ENTRIES PROVIDED:
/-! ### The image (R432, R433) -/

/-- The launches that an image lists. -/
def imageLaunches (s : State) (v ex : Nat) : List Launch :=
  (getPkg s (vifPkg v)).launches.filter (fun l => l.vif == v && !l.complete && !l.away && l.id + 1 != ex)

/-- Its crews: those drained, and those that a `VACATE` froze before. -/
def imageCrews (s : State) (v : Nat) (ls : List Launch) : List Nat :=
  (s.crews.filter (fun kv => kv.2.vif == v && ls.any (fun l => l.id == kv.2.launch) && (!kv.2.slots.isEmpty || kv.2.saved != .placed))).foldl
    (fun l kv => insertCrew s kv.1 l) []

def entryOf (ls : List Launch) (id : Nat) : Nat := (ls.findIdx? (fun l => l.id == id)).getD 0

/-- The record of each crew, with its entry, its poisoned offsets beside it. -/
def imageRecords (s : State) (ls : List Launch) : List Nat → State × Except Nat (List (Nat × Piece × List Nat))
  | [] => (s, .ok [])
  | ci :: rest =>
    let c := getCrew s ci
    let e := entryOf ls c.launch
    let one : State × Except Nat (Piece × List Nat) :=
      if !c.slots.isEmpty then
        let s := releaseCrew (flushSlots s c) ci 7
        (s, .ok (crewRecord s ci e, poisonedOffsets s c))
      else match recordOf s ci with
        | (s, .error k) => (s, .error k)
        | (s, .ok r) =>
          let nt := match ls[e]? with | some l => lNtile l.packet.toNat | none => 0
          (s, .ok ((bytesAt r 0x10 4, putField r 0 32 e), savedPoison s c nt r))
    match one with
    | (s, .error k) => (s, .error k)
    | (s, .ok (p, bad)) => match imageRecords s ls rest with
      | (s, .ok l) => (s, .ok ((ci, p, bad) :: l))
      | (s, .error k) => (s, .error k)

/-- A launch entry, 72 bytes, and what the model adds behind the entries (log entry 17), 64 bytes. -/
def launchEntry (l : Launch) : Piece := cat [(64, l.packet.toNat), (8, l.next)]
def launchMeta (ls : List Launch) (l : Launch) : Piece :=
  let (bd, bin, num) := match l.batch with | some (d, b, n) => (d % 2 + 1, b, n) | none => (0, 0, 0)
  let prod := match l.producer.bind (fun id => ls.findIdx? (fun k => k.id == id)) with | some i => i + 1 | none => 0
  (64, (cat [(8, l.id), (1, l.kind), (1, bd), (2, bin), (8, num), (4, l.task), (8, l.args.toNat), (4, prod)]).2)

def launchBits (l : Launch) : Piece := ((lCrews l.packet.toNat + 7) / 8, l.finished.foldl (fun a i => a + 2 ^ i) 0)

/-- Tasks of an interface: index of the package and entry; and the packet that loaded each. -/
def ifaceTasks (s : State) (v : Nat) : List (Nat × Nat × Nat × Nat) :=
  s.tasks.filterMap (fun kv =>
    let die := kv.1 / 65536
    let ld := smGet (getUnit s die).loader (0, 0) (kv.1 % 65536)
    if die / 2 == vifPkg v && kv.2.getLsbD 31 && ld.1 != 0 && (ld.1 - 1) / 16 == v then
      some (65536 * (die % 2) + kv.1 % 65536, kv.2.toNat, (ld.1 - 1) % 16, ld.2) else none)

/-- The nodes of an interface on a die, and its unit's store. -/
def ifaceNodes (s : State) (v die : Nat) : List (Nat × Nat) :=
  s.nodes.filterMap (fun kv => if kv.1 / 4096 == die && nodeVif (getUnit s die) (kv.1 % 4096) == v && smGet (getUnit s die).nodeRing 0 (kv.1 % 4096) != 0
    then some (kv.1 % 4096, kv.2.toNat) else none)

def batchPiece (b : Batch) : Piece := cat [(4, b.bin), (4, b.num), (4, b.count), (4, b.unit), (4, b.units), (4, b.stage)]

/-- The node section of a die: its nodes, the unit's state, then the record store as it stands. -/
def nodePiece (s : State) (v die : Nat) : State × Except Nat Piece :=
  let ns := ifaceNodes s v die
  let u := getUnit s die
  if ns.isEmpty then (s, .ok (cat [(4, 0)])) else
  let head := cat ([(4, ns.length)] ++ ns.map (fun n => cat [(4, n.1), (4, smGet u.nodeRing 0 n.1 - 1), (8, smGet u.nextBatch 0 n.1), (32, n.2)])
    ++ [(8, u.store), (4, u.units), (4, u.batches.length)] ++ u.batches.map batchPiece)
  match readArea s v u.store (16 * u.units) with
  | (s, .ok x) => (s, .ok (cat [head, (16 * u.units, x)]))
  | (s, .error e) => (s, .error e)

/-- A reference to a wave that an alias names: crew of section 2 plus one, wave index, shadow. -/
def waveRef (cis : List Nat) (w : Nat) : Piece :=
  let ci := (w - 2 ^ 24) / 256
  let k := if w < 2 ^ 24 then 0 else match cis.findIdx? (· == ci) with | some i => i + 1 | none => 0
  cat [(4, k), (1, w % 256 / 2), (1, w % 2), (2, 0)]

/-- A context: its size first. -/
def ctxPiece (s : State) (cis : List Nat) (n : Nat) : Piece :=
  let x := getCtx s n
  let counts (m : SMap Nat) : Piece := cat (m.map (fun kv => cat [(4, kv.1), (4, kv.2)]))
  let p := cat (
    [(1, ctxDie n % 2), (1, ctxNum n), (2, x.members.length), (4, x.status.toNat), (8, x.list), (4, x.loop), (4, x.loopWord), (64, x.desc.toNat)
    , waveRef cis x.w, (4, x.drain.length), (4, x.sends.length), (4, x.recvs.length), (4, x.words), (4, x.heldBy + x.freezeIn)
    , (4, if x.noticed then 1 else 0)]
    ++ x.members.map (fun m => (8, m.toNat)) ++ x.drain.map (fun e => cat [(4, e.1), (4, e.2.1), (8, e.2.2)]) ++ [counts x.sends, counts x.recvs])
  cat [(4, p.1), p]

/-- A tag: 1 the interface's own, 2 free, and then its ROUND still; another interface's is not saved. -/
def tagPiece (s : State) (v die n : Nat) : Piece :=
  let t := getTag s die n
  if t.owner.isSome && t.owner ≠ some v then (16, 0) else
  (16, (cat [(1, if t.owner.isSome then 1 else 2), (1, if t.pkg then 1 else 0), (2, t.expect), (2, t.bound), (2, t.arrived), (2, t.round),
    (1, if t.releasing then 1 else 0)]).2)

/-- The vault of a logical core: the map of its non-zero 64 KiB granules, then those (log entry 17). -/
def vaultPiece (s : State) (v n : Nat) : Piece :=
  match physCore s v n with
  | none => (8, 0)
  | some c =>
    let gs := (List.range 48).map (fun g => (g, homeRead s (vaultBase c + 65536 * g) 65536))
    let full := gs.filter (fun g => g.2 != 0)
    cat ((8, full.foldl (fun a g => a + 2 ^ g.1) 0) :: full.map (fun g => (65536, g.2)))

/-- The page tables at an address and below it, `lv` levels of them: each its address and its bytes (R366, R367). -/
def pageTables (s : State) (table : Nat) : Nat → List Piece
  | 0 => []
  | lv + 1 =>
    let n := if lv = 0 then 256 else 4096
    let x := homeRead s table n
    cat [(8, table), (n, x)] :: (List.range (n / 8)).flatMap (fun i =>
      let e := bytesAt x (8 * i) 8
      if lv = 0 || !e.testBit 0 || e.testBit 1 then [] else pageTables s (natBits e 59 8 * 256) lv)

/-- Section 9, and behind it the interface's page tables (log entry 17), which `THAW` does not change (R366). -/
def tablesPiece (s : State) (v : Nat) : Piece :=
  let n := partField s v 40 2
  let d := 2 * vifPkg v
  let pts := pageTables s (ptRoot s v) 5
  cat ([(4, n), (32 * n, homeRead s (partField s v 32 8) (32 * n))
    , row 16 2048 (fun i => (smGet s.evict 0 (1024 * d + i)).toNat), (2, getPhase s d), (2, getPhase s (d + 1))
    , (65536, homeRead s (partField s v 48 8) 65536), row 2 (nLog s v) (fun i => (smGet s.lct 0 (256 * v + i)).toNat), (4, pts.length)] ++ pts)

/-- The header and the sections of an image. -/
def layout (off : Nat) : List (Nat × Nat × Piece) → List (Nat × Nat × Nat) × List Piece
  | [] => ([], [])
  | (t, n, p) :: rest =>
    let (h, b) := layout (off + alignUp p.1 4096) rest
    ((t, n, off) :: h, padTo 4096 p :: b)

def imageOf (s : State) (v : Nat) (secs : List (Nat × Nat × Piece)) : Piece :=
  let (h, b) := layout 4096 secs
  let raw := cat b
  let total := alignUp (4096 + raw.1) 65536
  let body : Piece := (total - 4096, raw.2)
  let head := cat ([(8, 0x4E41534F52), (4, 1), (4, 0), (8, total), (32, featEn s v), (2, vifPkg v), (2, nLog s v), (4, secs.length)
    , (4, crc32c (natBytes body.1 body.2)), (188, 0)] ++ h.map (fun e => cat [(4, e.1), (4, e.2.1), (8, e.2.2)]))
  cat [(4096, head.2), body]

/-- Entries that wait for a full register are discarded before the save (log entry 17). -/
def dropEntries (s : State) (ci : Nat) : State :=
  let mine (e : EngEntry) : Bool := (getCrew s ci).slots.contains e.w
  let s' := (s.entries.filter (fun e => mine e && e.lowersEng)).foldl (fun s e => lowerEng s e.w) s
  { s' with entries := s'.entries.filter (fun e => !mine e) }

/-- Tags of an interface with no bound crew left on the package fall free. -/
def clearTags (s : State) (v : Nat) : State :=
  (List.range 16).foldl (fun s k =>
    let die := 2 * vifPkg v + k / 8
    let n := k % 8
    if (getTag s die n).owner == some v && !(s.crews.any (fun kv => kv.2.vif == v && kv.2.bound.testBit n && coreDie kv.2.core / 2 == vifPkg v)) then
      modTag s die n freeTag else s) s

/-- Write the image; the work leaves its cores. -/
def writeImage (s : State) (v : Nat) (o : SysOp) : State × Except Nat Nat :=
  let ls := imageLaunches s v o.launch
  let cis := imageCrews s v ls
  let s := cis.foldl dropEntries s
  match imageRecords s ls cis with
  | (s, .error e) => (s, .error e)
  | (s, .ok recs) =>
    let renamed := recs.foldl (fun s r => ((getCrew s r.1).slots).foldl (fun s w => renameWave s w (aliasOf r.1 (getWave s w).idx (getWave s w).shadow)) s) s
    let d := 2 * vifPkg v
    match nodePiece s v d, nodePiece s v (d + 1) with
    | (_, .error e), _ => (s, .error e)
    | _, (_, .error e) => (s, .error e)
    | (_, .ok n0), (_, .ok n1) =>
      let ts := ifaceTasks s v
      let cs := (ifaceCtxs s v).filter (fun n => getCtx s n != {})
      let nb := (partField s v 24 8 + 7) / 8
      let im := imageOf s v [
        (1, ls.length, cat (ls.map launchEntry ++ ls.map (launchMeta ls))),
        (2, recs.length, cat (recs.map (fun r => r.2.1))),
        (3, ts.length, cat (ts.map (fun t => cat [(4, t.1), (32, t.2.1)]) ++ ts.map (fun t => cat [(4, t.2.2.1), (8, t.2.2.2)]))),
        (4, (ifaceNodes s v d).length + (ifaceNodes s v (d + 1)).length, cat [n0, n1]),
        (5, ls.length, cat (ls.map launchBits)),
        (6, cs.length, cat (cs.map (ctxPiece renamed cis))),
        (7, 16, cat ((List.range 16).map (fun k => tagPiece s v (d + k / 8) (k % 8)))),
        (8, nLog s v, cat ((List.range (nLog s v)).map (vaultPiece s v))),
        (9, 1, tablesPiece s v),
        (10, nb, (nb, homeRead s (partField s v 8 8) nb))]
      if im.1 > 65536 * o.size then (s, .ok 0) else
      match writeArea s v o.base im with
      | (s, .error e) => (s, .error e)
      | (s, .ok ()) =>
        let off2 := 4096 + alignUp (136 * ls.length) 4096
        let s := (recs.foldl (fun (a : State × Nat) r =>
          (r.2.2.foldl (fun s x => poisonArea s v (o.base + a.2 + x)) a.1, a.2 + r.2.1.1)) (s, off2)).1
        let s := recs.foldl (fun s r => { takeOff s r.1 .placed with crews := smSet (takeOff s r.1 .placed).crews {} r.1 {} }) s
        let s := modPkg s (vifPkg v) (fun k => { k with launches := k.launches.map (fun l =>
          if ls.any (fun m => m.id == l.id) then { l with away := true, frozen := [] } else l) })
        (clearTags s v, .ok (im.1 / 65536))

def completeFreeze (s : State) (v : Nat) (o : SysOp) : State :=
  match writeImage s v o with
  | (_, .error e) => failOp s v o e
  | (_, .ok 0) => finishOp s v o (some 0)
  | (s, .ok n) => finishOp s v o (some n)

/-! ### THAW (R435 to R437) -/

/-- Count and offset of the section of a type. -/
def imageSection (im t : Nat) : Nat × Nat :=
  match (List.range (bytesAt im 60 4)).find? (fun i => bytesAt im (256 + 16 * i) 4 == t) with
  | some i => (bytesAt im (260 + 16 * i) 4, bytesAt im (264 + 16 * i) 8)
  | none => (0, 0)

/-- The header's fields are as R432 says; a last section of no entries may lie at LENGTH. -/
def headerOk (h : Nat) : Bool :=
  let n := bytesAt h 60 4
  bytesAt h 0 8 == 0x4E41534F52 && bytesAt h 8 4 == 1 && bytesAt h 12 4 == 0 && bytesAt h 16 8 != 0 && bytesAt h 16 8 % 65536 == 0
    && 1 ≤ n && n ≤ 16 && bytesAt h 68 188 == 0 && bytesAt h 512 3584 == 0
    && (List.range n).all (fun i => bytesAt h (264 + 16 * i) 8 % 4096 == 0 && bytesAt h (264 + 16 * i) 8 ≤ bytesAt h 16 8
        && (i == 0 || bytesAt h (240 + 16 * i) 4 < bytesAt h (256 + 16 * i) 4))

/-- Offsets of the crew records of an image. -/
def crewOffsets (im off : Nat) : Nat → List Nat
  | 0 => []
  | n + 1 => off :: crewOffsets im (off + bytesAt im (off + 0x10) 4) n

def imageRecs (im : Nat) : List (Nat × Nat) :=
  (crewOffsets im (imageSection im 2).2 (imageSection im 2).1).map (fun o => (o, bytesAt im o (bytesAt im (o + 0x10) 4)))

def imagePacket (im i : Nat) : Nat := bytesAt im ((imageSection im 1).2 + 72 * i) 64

TRY IT:
All that belongs in your answer is the stretch of entries above from the line with "let n := k % 8" through the line with "(s, .ok recs) =>", printed exactly.

TASK OUTPUT:
    let n := k % 8
    if (getTag s die n).owner == some v && !(s.crews.any (fun kv => kv.2.vif == v && kv.2.bound.testBit n && coreDie kv.2.core / 2 == vifPkg v)) then
      modTag s die n freeTag else s) s

/-- Write the image; the work leaves its cores. -/
def writeImage (s : State) (v : Nat) (o : SysOp) : State × Except Nat Nat :=
  let ls := imageLaunches s v o.launch
  let cis := imageCrews s v ls
  let s := cis.foldl dropEntries s
  match imageRecords s ls cis with
  | (s, .error e) => (s, .error e)
  | (s, .ok recs) =>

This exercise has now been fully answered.